Upon losing its lease in the Helms Bakery Building in 2009, the Jazz Bakery has presented an ongoing 'Movable Feast' concert series at venues around Los Angeles while looking for a permanent new residence. In late 2010 the Annenberg Foundation awarded the Jazz Bakery a $2 million grant as capital campaign seed money for a new building. In January 2012, Culver City, California transferred a parcel at 9814 Washington Blvd. next to the Kirk Douglas Theatre in the downtown arts district as a site for a new building, which is being designed by architect Frank Gehry. The new Jazz Bakery is slated to present year-round performances and educational programs in two state-of-the-art theaters, with an art gallery, virtual museum and cafe/bar, a plan for which the organization is still raising funds. The Jazz Bakery also announced in 2012 that violinist Jeff Gauthier, who founded and runs Cryptogramophone Records and helped launch the Angel City Jazz Festival, is joining the organization as executive director. The Jazz Bakery is now co-producing the Angel City Jazz Festival.

== Recordings ==

More than a dozen albums have been recorded at the Jazz Bakery.

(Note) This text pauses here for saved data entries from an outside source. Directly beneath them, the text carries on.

-- ==== Sys2Proof/Laws/State.lean ====
section
/-! SUPPORT. One lemma per field for each of the three elementary updates of a state (`record`, `goTo`, `answerTaken`), and
the primitives as such updates, so that no later proof unfolds a record update. -/

namespace Sys2Proof.Machine

/-! ## `record` -/
@[simp] theorem State.record_seq (s : State) (r : Record) : (s.record r).seq = s.seq := rfl
@[simp] theorem State.record_cont (s : State) (r : Record) : (s.record r).cont = s.cont := rfl
@[simp] theorem State.record_halted (s : State) (r : Record) : (s.record r).halted = s.halted := rfl
@[simp] theorem State.record_fatalCause (s : State) (r : Record) : (s.record r).fatalCause = s.fatalCause := rfl
@[simp] theorem State.record_txStatus (s : State) (r : Record) : (s.record r).txStatus = s.txStatus := rfl
@[simp] theorem State.record_devState (s : State) (r : Record) : (s.record r).devState = s.devState := rfl
@[simp] theorem State.record_addr (s : State) (r : Record) : (s.record r).addr = s.addr := rfl
@[simp] theorem State.record_setup (s : State) (r : Record) : (s.record r).setup = s.setup := rfl
@[simp] theorem State.record_txbuf (s : State) (r : Record) : (s.record r).txbuf = s.txbuf := rfl
@[simp] theorem State.record_txlen (s : State) (r : Record) : (s.record r).txlen = s.txlen := rfl
@[simp] theorem State.record_speed (s : State) (r : Record) : (s.record r).speed = s.speed := rfl
@[simp] theorem State.record_vbusSense (s : State) (r : Record) : (s.record r).vbusSense = s.vbusSense := rfl
@[simp] theorem State.record_rxw (s : State) (r : Record) : (s.record r).rxw = s.rxw := rfl
@[simp] theorem State.record_snap (s : State) (r : Record) : (s.record r).snap = s.snap := rfl
@[simp] theorem State.record_idx (s : State) (r : Record) : (s.record r).idx = s.idx := rfl
@[simp] theorem State.record_agg (s : State) (r : Record) : (s.record r).agg = s.agg := rfl
@[simp] theorem State.record_epn (s : State) (r : Record) : (s.record r).epn = s.epn := rfl
@[simp] theorem State.record_evt (s : State) (r : Record) : (s.record r).evt = s.evt := rfl
@[simp] theorem State.record_txk (s : State) (r : Record) : (s.record r).txk = s.txk := rfl
@[simp] theorem State.record_par (s : State) (r : Record) : (s.record r).par = s.par := rfl
@[simp] theorem State.record_calls (s : State) (r : Record) : (s.record r).calls = s.calls := rfl
@[simp] theorem State.record_resetIn (s : State) (r : Record) : (s.record r).resetIn = s.resetIn := rfl
@[simp] theorem State.record_answers (s : State) (r : Record) : (s.record r).answers = s.answers := rfl
@[simp] theorem State.record_freeCtr (s : State) (r : Record) : (s.record r).freeCtr = s.freeCtr := rfl
@[simp] theorem State.record_trace (s : State) (r : Record) : (s.record r).trace = s.trace ++ [r] := rfl

/-! ## `goTo` -/

@[simp] theorem State.goTo_seq (s : State) (fs : List Frame) : (s.goTo fs).seq = s.seq := rfl
@[simp] theorem State.goTo_cont (s : State) (fs : List Frame) : (s.goTo fs).cont = fs ++ s.cont := rfl
@[simp] theorem State.goTo_halted (s : State) (fs : List Frame) : (s.goTo fs).halted = s.halted := rfl
@[simp] theorem State.goTo_fatalCause (s : State) (fs : List Frame) : (s.goTo fs).fatalCause = s.fatalCause := rfl
@[simp] theorem State.goTo_txStatus (s : State) (fs : List Frame) : (s.goTo fs).txStatus = s.txStatus := rfl
@[simp] theorem State.goTo_devState (s : State) (fs : List Frame) : (s.goTo fs).devState = s.devState := rfl
@[simp] theorem State.goTo_addr (s : State) (fs : List Frame) : (s.goTo fs).addr = s.addr := rfl
@[simp] theorem State.goTo_setup (s : State) (fs : List Frame) : (s.goTo fs).setup = s.setup := rfl
@[simp] theorem State.goTo_txbuf (s : State) (fs : List Frame) : (s.goTo fs).txbuf = s.txbuf := rfl
@[simp] theorem State.goTo_txlen (s : State) (fs : List Frame) : (s.goTo fs).txlen = s.txlen := rfl
@[simp] theorem State.goTo_speed (s : State) (fs : List Frame) : (s.goTo fs).speed = s.speed := rfl
@[simp] theorem State.goTo_vbusSense (s : State) (fs : List Frame) : (s.goTo fs).vbusSense = s.vbusSense := rfl
@[simp] theorem State.goTo_rxw (s : State) (fs : List Frame) : (s.goTo fs).rxw = s.rxw := rfl
@[simp] theorem State.goTo_snap (s : State) (fs : List Frame) : (s.goTo fs).snap = s.snap := rfl
@[simp] theorem State.goTo_idx (s : State) (fs : List Frame) : (s.goTo fs).idx = s.idx := rfl
@[simp] theorem State.goTo_agg (s : State) (fs : List Frame) : (s.goTo fs).agg = s.agg := rfl
@[simp] theorem State.goTo_epn (s : State) (fs : List Frame) : (s.goTo fs).epn = s.epn := rfl
@[simp] theorem State.goTo_evt (s : State) (fs : List Frame) : (s.goTo fs).evt = s.evt := rfl
@[simp] theorem State.goTo_txk (s : State) (fs : List Frame) : (s.goTo fs).txk = s.txk := rfl
@[simp] theorem State.goTo_par (s : State) (fs : List Frame) : (s.goTo fs).par = s.par := rfl
@[simp] theorem State.goTo_calls (s : State) (fs : List Frame) : (s.goTo fs).calls = s.calls := rfl
@[simp] theorem State.goTo_resetIn (s : State) (fs : List Frame) : (s.goTo fs).resetIn = s.resetIn := rfl
@[simp] theorem State.goTo_answers (s : State) (fs : List Frame) : (s.goTo fs).answers = s.answers := rfl
@[simp] theorem State.goTo_freeCtr (s : State) (fs : List Frame) : (s.goTo fs).freeCtr = s.freeCtr := rfl
@[simp] theorem State.goTo_trace (s : State) (fs : List Frame) : (s.goTo fs).trace = s.trace := rfl

/-! ## `answerTaken` -/

@[simp] theorem State.answerTaken_seq (s : State) : s.answerTaken.seq = s.seq := by
  unfold State.answerTaken; split <;> rfl
@[simp] theorem State.answerTaken_cont (s : State) : s.answerTaken.cont = s.cont := by
  unfold State.answerTaken; split <;> rfl
@[simp] theorem State.answerTaken_halted (s : State) : s.answerTaken.halted = s.halted := by
  unfold State.answerTaken; split <;> rfl
@[simp] theorem State.answerTaken_fatalCause (s : State) : s.answerTaken.fatalCause = s.fatalCause := by
  unfold State.answerTaken; split <;> rfl
@[simp] theorem State.answerTaken_txStatus (s : State) : s.answerTaken.txStatus = s.txStatus := by
  unfold State.answerTaken; split <;> rfl
@[simp] theorem State.answerTaken_devState (s : State) : s.answerTaken.devState = s.devState := by
  unfold State.answerTaken; split <;> rfl
@[simp] theorem State.answerTaken_addr (s : State) : s.answerTaken.addr = s.addr := by
  unfold State.answerTaken; split <;> rfl
@[simp] theorem State.answerTaken_setup (s : State) : s.answerTaken.setup = s.setup := by
  unfold State.answerTaken; split <;> rfl
@[simp] theorem State.answerTaken_txbuf (s : State) : s.answerTaken.txbuf = s.txbuf := by
  unfold State.answerTaken; split <;> rfl
@[simp] theorem State.answerTaken_txlen (s : State) : s.answerTaken.txlen = s.txlen := by
  unfold State.answerTaken; split <;> rfl
@[simp] theorem State.answerTaken_speed (s : State) : s.answerTaken.speed = s.speed := by
  unfold State.answerTaken; split <;> rfl
@[simp] theorem State.answerTaken_vbusSense (s : State) : s.answerTaken.vbusSense = s.vbusSense := by
  unfold State.answerTaken; split <;> rfl
@[simp] theorem State.answerTaken_rxw (s : State) : s.answerTaken.rxw = s.rxw := by
  unfold State.answerTaken; split <;> rfl
@[simp] theorem State.answerTaken_snap (s : State) : s.answerTaken.snap = s.snap := by
  unfold State.answerTaken; split <;> rfl
@[simp] theorem State.answerTaken_idx (s : State) : s.answerTaken.idx = s.idx := by
  unfold State.answerTaken; split <;> rfl
@[simp] theorem State.answerTaken_agg (s : State) : s.answerTaken.agg = s.agg := by
  unfold State.answerTaken; split <;> rfl
@[simp] theorem State.answerTaken_epn (s : State) : s.answerTaken.epn = s.epn := by
  unfold State.answerTaken; split <;> rfl
@[simp] theorem State.answerTaken_evt (s : State) : s.answerTaken.evt = s.evt := by
  unfold State.answerTaken; split <;> rfl
@[simp] theorem State.answerTaken_txk (s : State) : s.answerTaken.txk = s.txk := by
  unfold State.answerTaken; split <;> rfl
@[simp] theorem State.answerTaken_par (s : State) : s.answerTaken.par = s.par := by
  unfold State.answerTaken; split <;> rfl
@[simp] theorem State.answerTaken_calls (s : State) : s.answerTaken.calls = s.calls := by
  unfold State.answerTaken; split <;> rfl
@[simp] theorem State.answerTaken_resetIn (s : State) : s.answerTaken.resetIn = s.resetIn := by
  unfold State.answerTaken; split <;> rfl
@[simp] theorem State.answerTaken_answers (s : State) : s.answerTaken.answers = s.answers.tail := by
  unfold State.answerTaken; split <;> simp_all
theorem State.answerTaken_freeCtr (s : State) :
    s.answerTaken.freeCtr = if s.answers = [] then s.freeCtr + 1 else s.freeCtr := by
  unfold State.answerTaken; split <;> simp_all
@[simp] theorem State.answerTaken_trace (s : State) : s.answerTaken.trace = s.trace := by
  unfold State.answerTaken; split <;> rfl

/-- A read with a listed answer gives that answer. -/
theorem State.answerValue_cons (s : State) (w : Word) (rest : List Word) (h : s.answers = w :: rest) :
    s.answerValue = w := by
  simp [State.answerValue, h]

/-- A read with a listed answer uses it up. -/
theorem State.answerTaken_cons (s : State) (w : Word) (rest : List Word) (h : s.answers = w :: rest) :
    s.answerTaken = { s with answers := rest } := by
  unfold State.answerTaken; split <;> simp_all

/-- A record changes no answer. -/
@[simp] theorem State.record_answerValue (s : State) (r : Record) : (s.record r).answerValue = s.answerValue := rfl

/-- Recording and taking an answer commute. -/
theorem State.record_answerTaken (s : State) (r : Record) :
    (s.record r).answerTaken = s.answerTaken.record r := by
  unfold State.answerTaken State.record; split <;> simp_all

/-- The next answer depends on the listed answers and the counter of free values alone. -/
theorem State.answerValue_congr (s u : State) (ha : u.answers = s.answers) (hf : u.freeCtr = s.freeCtr) :
    u.answerValue = s.answerValue := by
  simp [State.answerValue, ha, hf]

/-- So does the value of a field read, under one binding. -/
theorem State.fieldValue_congr (s u : State) (f : Field) (n : EpNum) (ha : u.answers = s.answers)
    (hf : u.freeCtr = s.freeCtr) (hp : u.par = s.par) : u.fieldValue f n = s.fieldValue f n := by
  simp [State.fieldValue, State.answerValue_congr s u ha hf, hp]

/-- So does what taking an answer leaves. -/
theorem State.answerTaken_congr (s u : State) (ha : u.answers = s.answers) (hf : u.freeCtr = s.freeCtr) :
    u.answerTaken = { u with answers := s.answerTaken.answers, freeCtr := s.answerTaken.freeCtr } := by
  unfold State.answerTaken
  split <;> split <;> simp_all

/-! ## The primitives as updates -/

@[simp] theorem State.memWrite_eq (s : State) (r : Reg) (v : Word) : s.memWrite r v = s.record (.wr r v) := rfl

@[simp] theorem State.fieldsWrite_eq (s : State) (r : Reg) (fs : List (Field × Word)) :
    s.fieldsWrite r fs = s.record (.wrFields r (truncFields s.par fs r.n)) := rfl

@[simp] theorem State.fifoPush_eq (s : State) (n : EpNum) (w : Word) : s.fifoPush n w = s.record (.push n w) := rfl

@[simp] theorem State.fieldRead_eq (s : State) (r : Reg) (f : Field) :
    s.fieldRead r f = s.answerTaken.record (.rd r f (s.fieldValue f r.n)) := rfl

@[simp] theorem State.memRead_eq (s : State) (r : Reg) :
    s.memRead r = s.answerTaken.record (.rdWord r s.answerValue) := rfl

@[simp] theorem State.rxStatusPop_eq (s : State) : s.rxStatusPop = s.answerTaken.record (.rxpop s.answerValue) := rfl

@[simp] theorem State.fifoPop_eq (s : State) (n : EpNum) :
    s.fifoPop n = s.answerTaken.record (.pop n s.answerValue) := rfl

@[simp] theorem State.ackField_eq (s : State) (r : Reg) (f : Field) :
    s.ackField r f = s.record (.wr r (s.par.ackWord f r.n)) := rfl

@[simp] theorem State.ackGint_eq (s : State) (j : Nat) : s.ackGint j = s.record (.wr (.glob .intSts) (oneHot j)) := rfl

end Sys2Proof.Machine
end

=== Jazz Bakery discography ===
- Sonny Craver, Live at the Jazz Bakery (1993)
- Karen Gallinger, Live at the Jazz Bakery (1994)
- Claude Williamson, Live at the Jazz Bakery (1995)
- Yusef Lateef and Adam Rudolph, The World at Peace (YAL/Meta, 1997)[2CD]
- Lee Konitz / Brad Mehldau / Charlie Haden, Alone Together (Blue Note, 1997)
- Jan Lundgren / Chuck Berghofer / Joe LaBarbera, Cooking at the Jazz Bakery (1998)
- Lee Konitz, Another Shade of Blue (Blue Note, 1999)
- Roger Kellaway / Dick Hyman, Two Pianos at The Jazz Bakery (1999)
- Jon Mayer, Rip Van Winkel: Live at the Jazz Bakery (1999)
- David Friesen / Denny Zeitlin, Live at the Jazz Bakery (1999)
- Dave Frishberg and Bob Dorough, Who's on First? (Blue Note, 2000)
- Robert Clary, Sings at the Jazz Bakery (2000)
- Frank Potenza, 3 Guitars: Live at the Jazz Bakery (2002)
- Gerald Wiggins, Gerry Wiggins and Friends: Celebrating Wig’s 80th at the Jazz Bakery (2004)
- Sam Rivers, Celebration (Posi-Tone, 2004)
- Brian Swartz, Live at the Jazz Bakery (2005)
- Dave Frishberg, Retromania: At the Jazz Bakery (2006)
- Sara Gazarek, Live at the Jazz Bakery (2006)
- Yvette Summers, Live at the Jazz Bakery (2007)
- Ernie Watts, To the Point: Live at the Jazz Bakery (Flying Dolphin, 2008)
- John Hicks / Frank Morgan, Twogether (2010)
- Jan Lundgren / Chuck Berghofer / Joe LaBarbera, Together Again…At the Jazz Bakery (2011)
- Jason Smith, Tipping Point: Live at the Jazz Bakery (2012)

== In popular culture ==

The former Jazz Bakery location at Helms Bakery served as a literary setting in two works of fiction: Bird Lives! (1999), a mystery novel by Bill Moody, and There Will Never Be Another You (2007) by Carolyn See.